# 5.4 - Models of Independence and Associations in 3-Way Tables

Printer-friendly version

For multinomial sampling and a two-dimensional table only independence of row and column is of interest. With three-dimensional tables, there are at least eight models of interest. In the next sections of this lesson we are going to look at different models of independence and dependence that can capture relationships between variables in a three-way table. Please note that these concepts extend to any number of categorical variables (e.g., k-way table), and are NOT unique to categorical data only. But we will consider their mathematical and graphical representation and interpretations within the context of categorical data, and links to odd-ratios, and marginal and partial tables. In the later lessons we will see different ways of fitting these models, e.g., log-linear models, logistic regression, etc...

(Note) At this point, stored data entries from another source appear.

-- ==== Sys2Proof/Machine/Step.lean ====
section
/-! DEFINITION. One step: the command at the front of the queue, or idling. -/

namespace Sys2Proof.Machine

/-- The command at the front of the queue acts on the state with the queue's rest; on an empty queue the part
idles (log 3). -/
def step (s : State) : Host.Outcome State Fault Refusal :=
  match s.pending with
  | [] => .next s
  | c :: rest => exec c { s with pending := rest }

/-- The state with the command a word spells put at the front of the queue. No row of the table has bits, so no
word spells one and the state is unchanged (log 16). -/
def State.withFetchWord (s : State) (nbits w : Nat) : State :=
  match Sys2Proof.decodeTableWord nbits w with
  | some c => { s with pending := c :: s.pending }
  | none => s

end Sys2Proof.Machine
end

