-- ==== Sys2Proof/Certificates/Slice0/Obligations.lean ====
section
/-! DEFINITION. The statements for the provers. "Completes" means: exec answers a next state. -/

open Sys2Proof Sys2Proof.Machine

/-! ### The machine as a whole -/

/-- A step runs the command at the front of the queue on the state with the queue's rest; an empty queue idles (the
model's choice, log 3). -/
def Obligations.StepRunsFrontCommand : Prop :=
  (∀ (c : Instr) (rest : List Instr) (s : State),
    step { s with pending := c :: rest } = exec c { s with pending := rest }) ∧
  ∀ s : State, s.pending = [] → step s = .next s

/-- Every command completes, and none touches the queue of waiting commands. The model's choice: a command whose
event cannot occur in a state completes with no effect (log 2), and so do commands while the supply is down (log 17).
-/
def Obligations.EveryCommandCompletes : Prop :=
  ∀ (c : Instr) (s : State), ∃ t, exec c s = .next t ∧ t.pending = s.pending

/-- Every step keeps the configuration store and both wall banks in canonical form. -/
def Obligations.StepKeepsStoresCanonical : Prop :=
  ∀ s t : State, StoresCanonical s → step s = .next t → StoresCanonical t

/-- Every step keeps the bounds of the transmit queue, the cue list, the request list, the array operation queue and
the preset read queue (R25, R34, R76, R105, R112). Every step keeps at most one DEMAND and at most one COND for a
condition in the transmit queue, and at most one record for an identity in the cue list (R25, R34). Every step keeps
the outstanding map operations at 5 or fewer, none of them without an operation queued or in progress or a notice on
its way (R105, R129; a completion notice that waits is taken before a sixth is counted, log 45). -/
def Obligations.StepKeepsQueuesBounded : Prop :=
  (∀ s t : State, QueuesBounded s → step s = .next t → QueuesBounded t) ∧
  (∀ s t : State, QueuesKeyed s → step s = .next t → QueuesKeyed t) ∧
  (∀ s t : State, OutstandingBounded s → step s = .next t → OutstandingBounded t)

/-- Every step keeps k_min ≤ k ≤ 32768 for the scale in force, and k_min ≤ k ≤ k_target ≤ 32768 for the last closed
record (R169, R171). Every step keeps every peer table entry's two announcements at distinct targets in target order
(R161). -/
def Obligations.StepKeepsBudgetConsistent : Prop :=
  (∀ s t : State, ScaleInRange s → step s = .next t → ScaleInRange t) ∧
  (∀ s t : State, PeersOrdered s → step s = .next t → PeersOrdered t)

/-- Every step keeps the backoff register from being 0, and the seed of every station is not 0 (R31). -/
def Obligations.BackoffRegisterNeverZero : Prop :=
  (∀ s t : State, s.line.register ≠ 0 → step s = .next t → t.line.register ≠ 0) ∧
  ∀ n : StationNo, 1 ≤ (backoffSeed n).toNat ∧ (backoffSeed n).toNat ≤ 218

Recall that independence means "no association", while dependence can be equated with "association" between variables. Here are the types of independence and associations relationships, i.e., models, that we will consider.

1. Mutual independence -- all variables are independent from each other, denoted $$(A,B,C)$$ or $$A\perp\!\!\perp B \perp\!\!\perp C$$.
2. Joint independence -- two variables are jointly independent of the third,  denoted $$(AB,C)$$ or $$A B \perp\!\!\perp C$$.
3. Marginal independence -- two variables are independent while ignoring the third, e.g., θAB=1, denoted $$(A, B)$$.
4. Conditional independence -- two variables are independent given the third, e.g., θAB(C=k)=1 for all k=1,2,...,K, denoted $$(AC, BC)$$ or $$A \perp\!\!\perp B | C$$.
5. Homogeneous associations -- conditional (partial) odds-ratios don't depend on the value of the third variable, denoted $$(AB, AC, BC)$$.

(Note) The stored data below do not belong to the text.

@[simp] theorem takeRead_keeps (r : ReadRequest) (s : State) :
    (takeRead r s).pending = s.pending ∧ (takeRead r s).power = s.power ∧ (takeRead r s).pins = s.pins ∧
    (takeRead r s).configStore = s.configStore ∧ (takeRead r s).station = s.station ∧
    (takeRead r s).image = s.image ∧ (takeRead r s).timebase = s.timebase ∧ (takeRead r s).line = s.line ∧
    (takeRead r s).cues = s.cues ∧ (takeRead r s).conditions = s.conditions ∧
    (takeRead r s).look = s.look ∧ (takeRead r s).fade = s.fade ∧
    (takeRead r s).protection = s.protection ∧ (takeRead r s).wall = s.wall ∧
    (takeRead r s).budget = s.budget ∧ (takeRead r s).setup = s.setup ∧ (takeRead r s).flags = s.flags ∧
    (takeRead r s).freeIndex = s.freeIndex := by
  unfold takeRead; (repeat' split) <;> simp

@[simp] theorem presetReadRequest_keeps (s : State) :
    (presetReadRequest s).pending = s.pending ∧ (presetReadRequest s).power = s.power ∧
    (presetReadRequest s).pins = s.pins ∧ (presetReadRequest s).configStore = s.configStore ∧
    (presetReadRequest s).station = s.station ∧ (presetReadRequest s).image = s.image ∧
    (presetReadRequest s).timebase = s.timebase ∧ (presetReadRequest s).line = s.line ∧
    (presetReadRequest s).cues = s.cues ∧ (presetReadRequest s).conditions = s.conditions ∧
    (presetReadRequest s).look = s.look ∧ (presetReadRequest s).fade = s.fade ∧
    (presetReadRequest s).protection = s.protection ∧ (presetReadRequest s).wall = s.wall ∧
    (presetReadRequest s).budget = s.budget ∧ (presetReadRequest s).setup = s.setup ∧
    (presetReadRequest s).flags = s.flags ∧ (presetReadRequest s).freeIndex = s.freeIndex := by
  unfold presetReadRequest; split <;> simp

@[simp] theorem arrayReadEnd_keeps (s : State) :
    (arrayReadEnd s).pending = s.pending ∧ (arrayReadEnd s).power = s.power ∧
    (arrayReadEnd s).pins = s.pins ∧ (arrayReadEnd s).configStore = s.configStore ∧
    (arrayReadEnd s).station = s.station ∧ (arrayReadEnd s).image = s.image ∧
    (arrayReadEnd s).timebase = s.timebase ∧ (arrayReadEnd s).line = s.line ∧
    (arrayReadEnd s).cues = s.cues ∧ (arrayReadEnd s).conditions = s.conditions ∧
    (arrayReadEnd s).look = s.look ∧ (arrayReadEnd s).fade = s.fade ∧
    (arrayReadEnd s).protection = s.protection ∧ (arrayReadEnd s).wall = s.wall ∧
    (arrayReadEnd s).budget = s.budget ∧ (arrayReadEnd s).setup = s.setup ∧
    (arrayReadEnd s).flags = s.flags ∧ (arrayReadEnd s).counters = s.counters ∧
    (arrayReadEnd s).freeIndex = s.freeIndex := by
  unfold arrayReadEnd; split <;> simp

@[simp] theorem suspensionReached_keeps (s : State) :
    (suspensionReached s).pending = s.pending ∧ (suspensionReached s).power = s.power ∧
    (suspensionReached s).pins = s.pins ∧ (suspensionReached s).configStore = s.configStore ∧
    (suspensionReached s).station = s.station ∧ (suspensionReached s).image = s.image ∧
    (suspensionReached s).timebase = s.timebase ∧ (suspensionReached s).line = s.line ∧
    (suspensionReached s).cues = s.cues ∧ (suspensionReached s).conditions = s.conditions ∧
    (suspensionReached s).look = s.look ∧ (suspensionReached s).fade = s.fade ∧
    (suspensionReached s).protection = s.protection ∧ (suspensionReached s).wall = s.wall ∧
    (suspensionReached s).budget = s.budget ∧ (suspensionReached s).setup = s.setup ∧
    (suspensionReached s).flags = s.flags ∧ (suspensionReached s).freeIndex = s.freeIndex := by
  unfold suspensionReached; dsimp only; (repeat' split) <;> simp

@[simp] theorem eraseEnd_keeps (s : State) :
    (eraseEnd s).pending = s.pending ∧ (eraseEnd s).power = s.power ∧ (eraseEnd s).pins = s.pins ∧
    (eraseEnd s).configStore = s.configStore ∧ (eraseEnd s).station = s.station ∧
    (eraseEnd s).image = s.image ∧ (eraseEnd s).timebase = s.timebase ∧ (eraseEnd s).line = s.line ∧
    (eraseEnd s).cues = s.cues ∧ (eraseEnd s).conditions = s.conditions ∧ (eraseEnd s).look = s.look ∧
    (eraseEnd s).fade = s.fade ∧ (eraseEnd s).protection = s.protection ∧ (eraseEnd s).wall = s.wall ∧
    (eraseEnd s).budget = s.budget ∧ (eraseEnd s).setup = s.setup ∧ (eraseEnd s).flags = s.flags ∧
    (eraseEnd s).counters = s.counters ∧ (eraseEnd s).transit = s.transit ∧
    (eraseEnd s).freeIndex = s.freeIndex := by
  unfold eraseEnd; split <;> simp

@[simp] theorem programEnd_keeps (s : State) :
    (programEnd s).pending = s.pending ∧ (programEnd s).power = s.power ∧ (programEnd s).pins = s.pins ∧
    (programEnd s).configStore = s.configStore ∧ (programEnd s).station = s.station ∧
    (programEnd s).image = s.image ∧ (programEnd s).timebase = s.timebase ∧ (programEnd s).line = s.line ∧
    (programEnd s).cues = s.cues ∧ (programEnd s).conditions = s.conditions ∧
    (programEnd s).look = s.look ∧ (programEnd s).fade = s.fade ∧
    (programEnd s).protection = s.protection ∧ (programEnd s).wall = s.wall ∧
    (programEnd s).budget = s.budget ∧ (programEnd s).setup = s.setup ∧ (programEnd s).flags = s.flags ∧
    (programEnd s).counters = s.counters ∧ (programEnd s).transit = s.transit ∧
    (programEnd s).freeIndex = s.freeIndex := by
  unfold programEnd; split <;> simp

@[simp] theorem finishOperation_keeps (s : State) :
    (finishOperation s).pending = s.pending ∧ (finishOperation s).power = s.power ∧
    (finishOperation s).pins = s.pins ∧ (finishOperation s).configStore = s.configStore ∧
    (finishOperation s).station = s.station ∧ (finishOperation s).image = s.image ∧
    (finishOperation s).timebase = s.timebase ∧ (finishOperation s).line = s.line ∧
    (finishOperation s).cues = s.cues ∧ (finishOperation s).conditions = s.conditions ∧
    (finishOperation s).look = s.look ∧ (finishOperation s).fade = s.fade ∧
    (finishOperation s).protection = s.protection ∧ (finishOperation s).wall = s.wall ∧
    (finishOperation s).budget = s.budget ∧ (finishOperation s).setup = s.setup ∧
    (finishOperation s).flags = s.flags ∧ (finishOperation s).counters = s.counters ∧
    (finishOperation s).freeIndex = s.freeIndex := by
  unfold finishOperation; simp

@[simp] theorem endCommit_keeps (c : CommitRun) (entry : DirEntry) (s : State) :
    (endCommit c entry s).pending = s.pending ∧ (endCommit c entry s).power = s.power ∧
    (endCommit c entry s).pins = s.pins ∧ (endCommit c entry s).configStore = s.configStore ∧
    (endCommit c entry s).station = s.station ∧ (endCommit c entry s).image = s.image ∧
    (endCommit c entry s).timebase = s.timebase ∧ (endCommit c entry s).line = s.line ∧
    (endCommit c entry s).cues = s.cues ∧ (endCommit c entry s).conditions = s.conditions ∧
    (endCommit c entry s).look = s.look ∧ (endCommit c entry s).fade = s.fade ∧
    (endCommit c entry s).protection = s.protection ∧ (endCommit c entry s).wall = s.wall ∧
    (endCommit c entry s).budget = s.budget ∧ (endCommit c entry s).setup = s.setup ∧
    (endCommit c entry s).flags = s.flags ∧ (endCommit c entry s).counters = s.counters ∧
    (endCommit c entry s).freeIndex = s.freeIndex := by
  unfold endCommit; simp

@[simp] theorem verifyEnd_keeps (success : Bool) (s : State) :
    (verifyEnd success s).pending = s.pending ∧ (verifyEnd success s).power = s.power ∧
    (verifyEnd success s).pins = s.pins ∧ (verifyEnd success s).configStore = s.configStore ∧
    (verifyEnd success s).station = s.station ∧ (verifyEnd success s).image = s.image ∧
    (verifyEnd success s).timebase = s.timebase ∧ (verifyEnd success s).line = s.line ∧
    (verifyEnd success s).cues = s.cues ∧ (verifyEnd success s).conditions = s.conditions ∧
    (verifyEnd success s).look = s.look ∧ (verifyEnd success s).fade = s.fade ∧
    (verifyEnd success s).protection = s.protection ∧ (verifyEnd success s).wall = s.wall ∧
    (verifyEnd success s).budget = s.budget ∧ (verifyEnd success s).setup = s.setup ∧
    (verifyEnd success s).freeIndex = s.freeIndex := by
  unfold verifyEnd; (repeat' split) <;> simp

@[simp] theorem endMap_keeps (page : Page ChannelSet) (entry : EntryState) (s : State) :
    (endMap page entry s).pending = s.pending ∧ (endMap page entry s).power = s.power ∧
    (endMap page entry s).pins = s.pins ∧ (endMap page entry s).configStore = s.configStore ∧
    (endMap page entry s).station = s.station ∧ (endMap page entry s).image = s.image ∧
    (endMap page entry s).timebase = s.timebase ∧ (endMap page entry s).line = s.line ∧
    (endMap page entry s).cues = s.cues ∧ (endMap page entry s).conditions = s.conditions ∧
    (endMap page entry s).look = s.look ∧ (endMap page entry s).fade = s.fade ∧
    (endMap page entry s).protection = s.protection ∧ (endMap page entry s).wall = s.wall ∧
    (endMap page entry s).budget = s.budget ∧ (endMap page entry s).setup = s.setup ∧
    (endMap page entry s).flags = s.flags ∧ (endMap page entry s).counters = s.counters ∧
    (endMap page entry s).freeIndex = s.freeIndex := by
  unfold endMap; simp

@[simp] theorem mapEraseEnd_keeps (s : State) :
    (mapEraseEnd s).pending = s.pending ∧ (mapEraseEnd s).power = s.power ∧ (mapEraseEnd s).pins = s.pins ∧
    (mapEraseEnd s).configStore = s.configStore ∧ (mapEraseEnd s).station = s.station ∧
    (mapEraseEnd s).image = s.image ∧ (mapEraseEnd s).timebase = s.timebase ∧
    (mapEraseEnd s).line = s.line ∧ (mapEraseEnd s).cues = s.cues ∧
    (mapEraseEnd s).conditions = s.conditions ∧ (mapEraseEnd s).look = s.look ∧
    (mapEraseEnd s).fade = s.fade ∧ (mapEraseEnd s).protection = s.protection ∧
    (mapEraseEnd s).wall = s.wall ∧ (mapEraseEnd s).budget = s.budget ∧ (mapEraseEnd s).setup = s.setup ∧
    (mapEraseEnd s).flags = s.flags ∧ (mapEraseEnd s).counters = s.counters ∧
    (mapEraseEnd s).freeIndex = s.freeIndex := by
  unfold mapEraseEnd; split <;> simp

@[simp] theorem mapProgramEnd_keeps (s : State) :
    (mapProgramEnd s).pending = s.pending ∧ (mapProgramEnd s).power = s.power ∧
    (mapProgramEnd s).pins = s.pins ∧ (mapProgramEnd s).configStore = s.configStore ∧
    (mapProgramEnd s).station = s.station ∧ (mapProgramEnd s).image = s.image ∧
    (mapProgramEnd s).timebase = s.timebase ∧ (mapProgramEnd s).line = s.line ∧
    (mapProgramEnd s).cues = s.cues ∧ (mapProgramEnd s).conditions = s.conditions ∧
    (mapProgramEnd s).look = s.look ∧ (mapProgramEnd s).fade = s.fade ∧
    (mapProgramEnd s).protection = s.protection ∧ (mapProgramEnd s).wall = s.wall ∧
    (mapProgramEnd s).budget = s.budget ∧ (mapProgramEnd s).setup = s.setup ∧
    (mapProgramEnd s).flags = s.flags ∧ (mapProgramEnd s).counters = s.counters ∧
    (mapProgramEnd s).freeIndex = s.freeIndex := by
  unfold mapProgramEnd; (repeat' split) <;> simp

@[simp] theorem restartRequest_keeps (s : State) :
    (restartRequest s).pending = s.pending ∧ (restartRequest s).power = s.power ∧
    (restartRequest s).pins = s.pins ∧ (restartRequest s).configStore = s.configStore ∧
    (restartRequest s).station = s.station ∧ (restartRequest s).image = s.image ∧
    (restartRequest s).timebase = s.timebase ∧ (restartRequest s).line = s.line ∧
    (restartRequest s).cues = s.cues ∧ (restartRequest s).conditions = s.conditions ∧
    (restartRequest s).look = s.look ∧ (restartRequest s).fade = s.fade ∧
    (restartRequest s).protection = s.protection ∧ (restartRequest s).wall = s.wall ∧
    (restartRequest s).budget = s.budget ∧ (restartRequest s).setup = s.setup ∧
    (restartRequest s).flags = s.flags ∧ (restartRequest s).counters = s.counters ∧
    (restartRequest s).freeIndex = s.freeIndex := by
  unfold restartRequest; (repeat' split) <;> simp

@[simp] theorem setProtection_keeps (p : Protection) (s : State) :
    (setProtection p s).pending = s.pending ∧ (setProtection p s).power = s.power ∧
    (setProtection p s).pins = s.pins ∧ (setProtection p s).configStore = s.configStore ∧
    (setProtection p s).flash = s.flash ∧ (setProtection p s).station = s.station ∧
    (setProtection p s).image = s.image ∧ (setProtection p s).timebase = s.timebase ∧
    (setProtection p s).line = s.line ∧ (setProtection p s).cues = s.cues ∧
    (setProtection p s).conditions = s.conditions ∧ (setProtection p s).look = s.look ∧
    (setProtection p s).fade = s.fade ∧ (setProtection p s).store = s.store ∧
    (setProtection p s).wall = s.wall ∧ (setProtection p s).budget = s.budget ∧
    (setProtection p s).setup = s.setup ∧ (setProtection p s).flags = s.flags ∧
    (setProtection p s).counters = s.counters ∧ (setProtection p s).freeIndex = s.freeIndex := by
  unfold setProtection; simp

Before we look at the details, here is a summary of the relationships among these models:

• Mutual independence implies joint independence, i.e., all variables are independent of each other.
• Joint independence implies marginal independence, i.e., one variable is independent of the other two.
• Marginal independence does NOT imply joint independence.
• Marginal independence does NOT imply conditional independence.
• Conditional independence does NOT imply marginal independence.

It is worth noting that a minimum of three variables are required for all the above types of independences to be defined.